Ethnic cleansing is wrong. The U.S. military action in response to ethnic cleansing is wrong. In Yugoslavia, United States policy has again offered massive bombings as its solution to a complex situation.. Hundreds of thousands of refugees have left their homes rather than remain in harm's way. Massive bombings do not provide a lasting peace. Constructive U.S. policy for sustainable security is needed in the region.
Republican and Democratic members of Congress are correct in their criticism of this action as a simplistic response to a complex conflict situation. WILPF admires and thanks Congresswoman Barbara Lee, the only House member who finally voted against this aggression.
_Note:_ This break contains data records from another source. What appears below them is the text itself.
-- ==== Sys2Proof/Machine/Codec.lean ====
section
/-! DEFINITION. The meanings of the packet codec commands (41_codec.md). None of them raises an error. -/

namespace Sys2Proof.Machine

/-- ENC (R123): the header for TX_SEQ. -/
def execEnc (s : State) : Host.Outcome State Fault Refusal := .next (encodeFrame s.seq.txSeq s)

/-- ENCI (R124): the header for the immediate bit; TX_SEQ is neither read nor changed. -/
def execEnci (b : Bool) (s : State) : Host.Outcome State Fault Refusal := .next (encodeFrame b s)

/-- VERIFY (R125). -/
def execVerify (s : State) : Host.Outcome State Fault Refusal := .next (verifyFrame s)

/-- ACKENC (R126): the received sequence byte, as the last VERIFY or RXCOMMIT left it. -/
def execAckenc (s : State) : Host.Outcome State Fault Refusal := .next (setAck s.rxhdr.rxSeq s.rxhdr.seqV s)

/-- ACKENCI (R127). -/
def execAckenci (b : Bool) (s : State) : Host.Outcome State Fault Refusal := .next (setAck (seqByte b) true s)

/-- ACKCHK (R128): against TX_SEQ. -/
def execAckchk (s : State) : Host.Outcome State Fault Refusal := .next (checkAck s.seq.txSeq s)

/-- ACKCHKI (R129): against the immediate bit. -/
def execAckchki (b : Bool) (s : State) : Host.Outcome State Fault Refusal := .next (checkAck b s)

end Sys2Proof.Machine
end

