-- ==== Sys2Proof/Certificates/Slice0/Obligations.lean ====
section
/-! DEFINITION. The statements for the provers, `def Obligations.<Name> : Prop`, in the order of OBLIGATIONS.json.

Statements about `step` also say what happens to `pending` and `rdata`. These two fields are the model's own (log
entries 5 and 6): that part of a statement is the model's choice and formalises no rule. -/

open Sys2Proof Sys2Proof.Machine

/-! ### Encoding -/

/-- 30_encoding.md: the decoder of R86 and the word format of R84 agree in both directions: every command's word
decodes to it, and every legal word is the word of the command it decodes to, so no bit of a legal word is
dropped. -/
def Obligations.DecodeInvertsEncode : Prop :=
  ∀ (w : Word) (i : Instr), decode w = .ok i ↔ encode i = w

/-- R86: a word matches a row iff `(word & mask) == rowword`, at most one row matches any word, and a word that
matches is decoded to that row's command with B = bit 0. -/
def Obligations.OpcodeRowsDecideEveryWord : Prop :=
  (∀ (w : Word) (r r' : OpcodeRow), r ∈ opcodeTable → r' ∈ opcodeTable →
    w &&& r.mask = r.word → w &&& r'.mask = r'.word → r = r') ∧
  (∀ (w : Word) (r : OpcodeRow), r ∈ opcodeTable → w &&& r.mask = r.word →
    decode w = .ok (r.command (w.getLsbD 0)) ∧ (r.command (w.getLsbD 0)).mnemonic = r.mnemonic) ∧
  (∀ w : Word, (∀ r ∈ opcodeTable, w &&& r.mask ≠ r.word) → ∀ i, decode w ≠ .ok i)

/-- R87: exactly the words with Z1 or Z0 not 0, B = 1 without I, I = 1 with an OPC that has no immediate form, or an
OPC not in the table are illegal; writing one to CMD stores it in CMD.LAST, raises ERR_CMD and changes nothing else. -/
def Obligations.IllegalWordsOnlySetErrCmd : Prop :=
  (∀ w : Word, (∀ i, decode w ≠ .ok i) ↔ IllegalByFields w) ∧
  (∀ (s : State) (w : Word) (rest : List HostEvent), WritesNext s 0x0000#16 w rest → IllegalByFields w →
    step s = .next { s with
      pending := rest, rdata := none, cmdLast := w, status := { s.status with errCmd := true } })

/-- 30_encoding.md R86: words of every family, written out, decode to their commands. -/
def Obligations.SpecWordsDecode : Prop :=
  decode 0x00000000#32 = .ok .nop ∧ decode 0x00001000#32 = .ok .enc ∧ decode 0x00001003#32 = .ok (.enci true) ∧
  decode 0x00001100#32 = .ok .verify ∧ decode 0x00001202#32 = .ok (.ackenci false) ∧
  decode 0x00001300#32 = .ok .ackchk ∧ decode 0x00002200#32 = .ok .seqrst ∧ decode 0x00003100#32 = .ok .rttupd ∧
  decode 0x00004000#32 = .ok .txcommit ∧ decode 0x00004100#32 = .ok .rxcommit
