-- ==== Sys2Proof/Tests/Slice0.lean ====
section
/-! SUPPORT. Tests: ill-formed terms refused, command words decoded, vectors of 95_test_vectors.md, and for each
statement of Certificates/Slice0/Obligations.lean that has hypotheses, a state that meets them. -/

namespace Sys2Proof.Tests

open Sys2Proof.Machine

/-! ### Helpers -/

/-- The reset state of a block with MAX_PACKET = 4, INIT_TIMEOUT_RESET = 1.0 and this RX_CORRUPT_ACK. -/
def base (c : Config.CorruptAck) : State := State.resetWith ⟨3, Config.defaultInitTimeout, c⟩ 0

/-- `base` with one event pending. -/
def withEvent (e : HostEvent) : State := { base .received with pending := [e] }

/-- Bytes of a buffer from offset 0. -/
def bytesAt (l : List Byte) : Memory := (List.range l.length).zip l

/-- `base` with a received frame in RXBUF. -/
def received (c : Config.CorruptAck) (f : List Byte) (rxExp : Bool) : State :=
  { base c with rxbuf := bytesAt f, rxflen := BitVec.ofNat 16 f.length, seq := ⟨false, rxExp, false⟩ }

/-- `base` with a payload in TXBUF. -/
def toSend (p : List Byte) (txSeq : Bool) : State :=
  { base .received with txbuf := bytesAt (0#8 :: 0#8 :: 0#8 :: p), txplen := BitVec.ofNat 16 p.length, seq := ⟨txSeq, false, false⟩ }

/-- `base` with one received ack byte. -/
def acked (b : Byte) (txSeq retx : Bool) : State :=
  { base .received with ackin := ⟨b, 0#8, 1#2⟩, seq := ⟨txSeq, false, retx⟩ }

/-- The next state, if there is one. -/
def nextOf : Host.Outcome State Fault Refusal → Option State
  | .next t => some t
  | .fault _ => none
  | .refused _ => none

/-- What a command leaves, as a function of the next state. -/
def after {α : Type} (i : Instr) (s : State) (f : State → α) : Option α := (nextOf (exec i s)).map f

/-- What a step leaves, as a function of the next state. -/
def afterStep {α : Type} (s : State) (f : State → α) : Option α := (nextOf (step s)).map f

/-! ### WellFormed: a term that each check refuses -/

theorem test_window_offset_not_multiple_of_4_refused : (AddrOperand.txbuf 6).wellFormed = false := by decide
theorem test_window_offset_past_window_refused : (AddrOperand.rxbuf 4096).wellFormed = false := by decide
theorem test_ldtx_too_long_refused : (Pseudo.ldtx [1#8, 2#8, 3#8, 4#8, 5#8]).wellFormed 4 = false := by decide
theorem test_ldrx_too_long_refused : (Pseudo.ldrx (List.replicate 8 0#8)).wellFormed 4 = false := by decide
theorem test_ldack_three_bytes_refused : (Pseudo.ldack [0#8, 1#8, 2#8]).wellFormed 4 = false := by decide
theorem test_line_with_bad_operand_refused : (Line.rd (.txbuf 2) none).wellFormed 4 = false := by decide
theorem test_line_with_bad_pseudo_refused : (Line.pseudo (.ldack [0#8, 1#8, 2#8])).wellFormed 4 = false := by decide
theorem test_full_buffer_loads_admitted : (Pseudo.ldtx [1#8, 2#8, 3#8, 4#8]).wellFormed 4 = true ∧
    (Pseudo.ldrx (List.replicate 7 0#8)).wellFormed 4 = true := by decide

/-! ### Decoding: the words of R86, written out, and a word of each illegal kind (R87) -/

theorem test_decode_nop : decode 0b00000000000000000000000000000000#32 = .ok .nop := by rfl
theorem test_decode_enc : decode 0b00000000000000000001000000000000#32 = .ok .enc := by rfl
theorem test_decode_enci : decode 0b00000000000000000001000000000011#32 = .ok (.enci true) := by rfl
theorem test_decode_verify : decode 0b00000000000000000001000100000000#32 = .ok .verify := by rfl
theorem test_decode_ackenc : decode 0b00000000000000000001001000000000#32 = .ok .ackenc := by rfl
theorem test_decode_ackenci : decode 0b00000000000000000001001000000010#32 = .ok (.ackenci false) := by rfl
theorem test_decode_ackchk : decode 0b00000000000000000001001100000000#32 = .ok .ackchk := by rfl
theorem test_decode_ackchki : decode 0b00000000000000000001001100000011#32 = .ok (.ackchki true) := by rfl
theorem test_decode_txflip : decode 0b00000000000000000010000000000000#32 = .ok .txflip := by rfl
theorem test_decode_rxflip : decode 0b00000000000000000010000100000000#32 = .ok .rxflip := by rfl
theorem test_decode_seqrst : decode 0b00000000000000000010001000000000#32 = .ok .seqrst := by rfl
theorem test_decode_rttrst : decode 0b00000000000000000011000000000000#32 = .ok .rttrst := by rfl
theorem test_decode_rttupd : decode 0b00000000000000000011000100000000#32 = .ok .rttupd := by rfl
theorem test_decode_retxmark : decode 0b00000000000000000011001000000000#32 = .ok .retxmark := by rfl
theorem test_decode_txcommit : decode 0b00000000000000000100000000000000#32 = .ok .txcommit := by rfl
theorem test_decode_rxcommit : decode 0b00000000000000000100000100000000#32 = .ok .rxcommit := by rfl
theorem test_decode_z1 : decode 0x00010000#32 = .error .upperHalfNotZero := by rfl
theorem test_decode_z0 : decode 0x00001004#32 = .error .lowFieldNotZero := by rfl
theorem test_decode_opc : decode 0x00005000#32 = .error .unknownOpcode := by rfl
theorem test_decode_i : decode 0x00002002#32 = .error .noImmediateForm := by rfl
theorem test_decode_b : decode 0x00001001#32 = .error .bitWithoutImmediateForm := by rfl
theorem test_decodeTableWord : decodeTableWord 32 0x1303 = some (.ackchki true) ∧ decodeTableWord 32 0x1301 = none := by
  decide

/-! ### The commands: vectors of 95_test_vectors.md (section in the name's comment) -/

/-- R103. -/
theorem test_nop : exec .nop (base .received) = .next (base .received) := rfl
/-- 2.2. -/
theorem test_enc_frame : after .enc (toSend [0x68#8, 0x69#8] false) txFrame =
    some [0x00#8, 0x97#8, 0x96#8, 0x68#8, 0x69#8] := by decide
/-- 2.2: a checksum field of 0x0000 is legal. -/
theorem test_enc_zero_field : after .enc (toSend [0xFF#8, 0xFF#8] false) (fun t => (txFrame t, t.csum)) =
    some ([0x00#8, 0x00#8, 0x00#8, 0xFF#8, 0xFF#8], 0x0000#16) := by decide
/-- 2.2: odd length, and TX_SEQ is not used. -/
theorem test_enci_frame : after (.enci true) (toSend [0x12#8, 0x34#8, 0x56#8] false) (fun t => (txFrame t, t.seq.txSeq)) =
    some ([0x01#8, 0x97#8, 0xCA#8, 0x12#8, 0x34#8, 0x56#8], false) := by decide
/-- 2.3. -/
theorem test_verify_accepted : after .verify (received .received [0x00#8, 0xBE#8, 0xFF#8, 0x41#8] false)
    (fun t => (readReg t .status, readReg t .rxhdr, readReg t .csum)) =
    some (0x38#32, 0x03BEFF00#32, 0x00000000#32) := by decide
/-- 2.3: the checksum verifies but the frame is short. -/
theorem test_verify_short : after .verify (received .received [0xFF#8, 0xFF#8] false)
    (fun t => (readReg t .status, readReg t .rxhdr)) = some (0x02#32, 0x010000FF#32) := by decide
/-- 2.4: the raw byte, not one bit. -/
theorem test_ackenc : after .ackenc { base .received with rxhdr := ⟨0x81#8, 0#16, true, false⟩ } (readReg · .ackout) =
    some 0x00000181#32 := by decide
/-- 2.4. -/
theorem test_ackenci : after (.ackenci true) (base .received) (readReg · .ackout) = some 0x00000101#32 := by decide
/-- 2.4: 0x81 is not zext_8(1). -/
theorem test_ackchk : after .ackchk (acked 0x81#8 true false) (readReg · .status) = some 0x00#32 := by decide
/-- 2.4. -/
theorem test_ackchki : after (.ackchki false) (acked 0x00#8 true false) (readReg · .status) = some 0x40#32 := by decide
/-- 2.5. -/
theorem test_txflip : after .txflip { base .received with seq := ⟨true, true, false⟩ } (readReg · .seq) =
    some 0x2#32 := by decide
/-- 2.5. -/
theorem test_rxflip : after .rxflip { base .received with seq := ⟨true, false, true⟩ } (readReg · .seq) =
    some 0x7#32 := by decide
/-- 2.5. -/
theorem test_seqrst : after .seqrst { base .received with seq := ⟨true, true, true⟩ } (readReg · .seq) =
    some 0x4#32 := by decide
/-- 2.6. -/
theorem test_rttrst : after .rttrst { base .received with
      est := 0x4008000000000000#64, dev := 0x3FF0000000000000#64, tmo := 0x401C000000000000#64
      initTmo := 0x4000000000000000#64, seq := ⟨true, false, true⟩ } (fun t => (t.est, t.dev, t.tmo, readReg t .seq)) =
    some (0x0#64, 0x0#64, 0x4000000000000000#64, 0x1#32) := by decide
/-- 2.6: inexact results, which fix the order and the rounding of every operation. -/
theorem test_rttupd_inexact : after .rttupd { base .received with
      est := 0x3FD8200000000000#64, dev := 0x3FDD880000000000#64, sample := 0x3FB999999999999A#64 }
      (fun t => (t.est, t.dev, t.tmo)) =
    some (0x3FD5E8CCCCCCCCCD#64, 0x3FDA06999999999A#64, 0x3FFF80CCCCCCCCCD#64) := by decide +kernel
/-- 2.6: TMO overflows alone. -/
theorem test_rttupd_overflow : after .rttupd { base .received with
      est := 0x7FEFFFFFFFFFFFFF#64, dev := 0x7FEFFFFFFFFFFFFF#64, sample := 0x7FEFFFFFFFFFFFFF#64 }
      (fun t => (t.est, t.dev, t.tmo)) =
    some (0x7FEFFFFFFFFFFFFF#64, 0x7FE7FFFFFFFFFFFF#64, 0x7FF0000000000000#64) := by decide +kernel
/-- 2.5. -/
theorem test_retxmark : after .retxmark { base .received with seq := ⟨true, false, false⟩ } (readReg · .seq) =
    some 0x5#32 := by decide
/-- 2.7: the ack is accepted although the sample is a NaN. -/
theorem test_txcommit_invalid_sample : after .txcommit { acked 0x00#8 false false with sample := 0x7FF8000000000000#64 }
      (fun t => (readReg t .status, readReg t .seq, t.tmo)) =
    some (0x000800C0#32, 0x1#32, 0x3FF0000000000000#64) := by decide +kernel
/-- 2.7: wrong bit. -/
theorem test_txcommit_rejects : after .txcommit (acked 0x01#8 false false) (fun t => (readReg t .status, readReg t .seq)) =
    some (0x0#32, 0x4#32) := by decide
/-- 2.8: the row that differs, RECEIVED. -/
theorem test_rxcommit_received : after .rxcommit (received .received [0x00#8, 0xBE#8, 0xFF#8, 0x40#8] false)
    (fun t => (readReg t .status, readReg t .ackout, readReg t .seq)) = some (0x09#32, 0x100#32, 0x0#32) := by decide
/-- 2.8: the row that differs, LAST_ACCEPTED. -/
theorem test_rxcommit_last : after .rxcommit (received .lastAccepted [0x00#8, 0xBE#8, 0xFF#8, 0x40#8] false)
    (fun t => (readReg t .status, readReg t .ackout, readReg t .seq)) = some (0x09#32, 0x101#32, 0x0#32) := by decide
The interests of U.S. arms manufacturers are intimately tied to the expansion of NATO as the policeman of the European continent and beyond. Therefore, the world's citizens are treated to advertisements for U.S. stealth bombers and other weapons displayed minute by minute on the international billboard supplied by CNN. We deplore the use of space satellites to direct bombs to their targets that is accelerating the militarization of space.
The United States is spending hundreds of billions of dollars on advanced weaponry in this bombing campaign. For example, sixteen B2 Stealth bombers at $2 billion each for a total of $32 billion are being used in combat for the first time.
This money would be better spent on economic development and humanitarian aid to help Yugoslavia ease its transition into the dialogue of commerce and trade in this new economic period. More than 200,000 people have been displaced. Escort protection and humanitarian aid are needed. Refugees Assistance is needed to help refugees return and rebuild their homes and communities. This requires the participation of all of civil society especially women who have already been engaged in meeting across borders.
The diplomatic and humanitarian efforts of the Organization for Security and Cooperation in Europe, the European Union and United Nations agencies should be encouraged and utilized more fully in the effort to reach lasting and non-military solutions to this tragic situation.
Statement adopted at Women's International League for Peace and Freedom US Section board meeting, March 26, 1999.
The Women's International League for Peace and Freedom was formed during World War I and is the largest women's peace organization in the world with sections in 42 countries.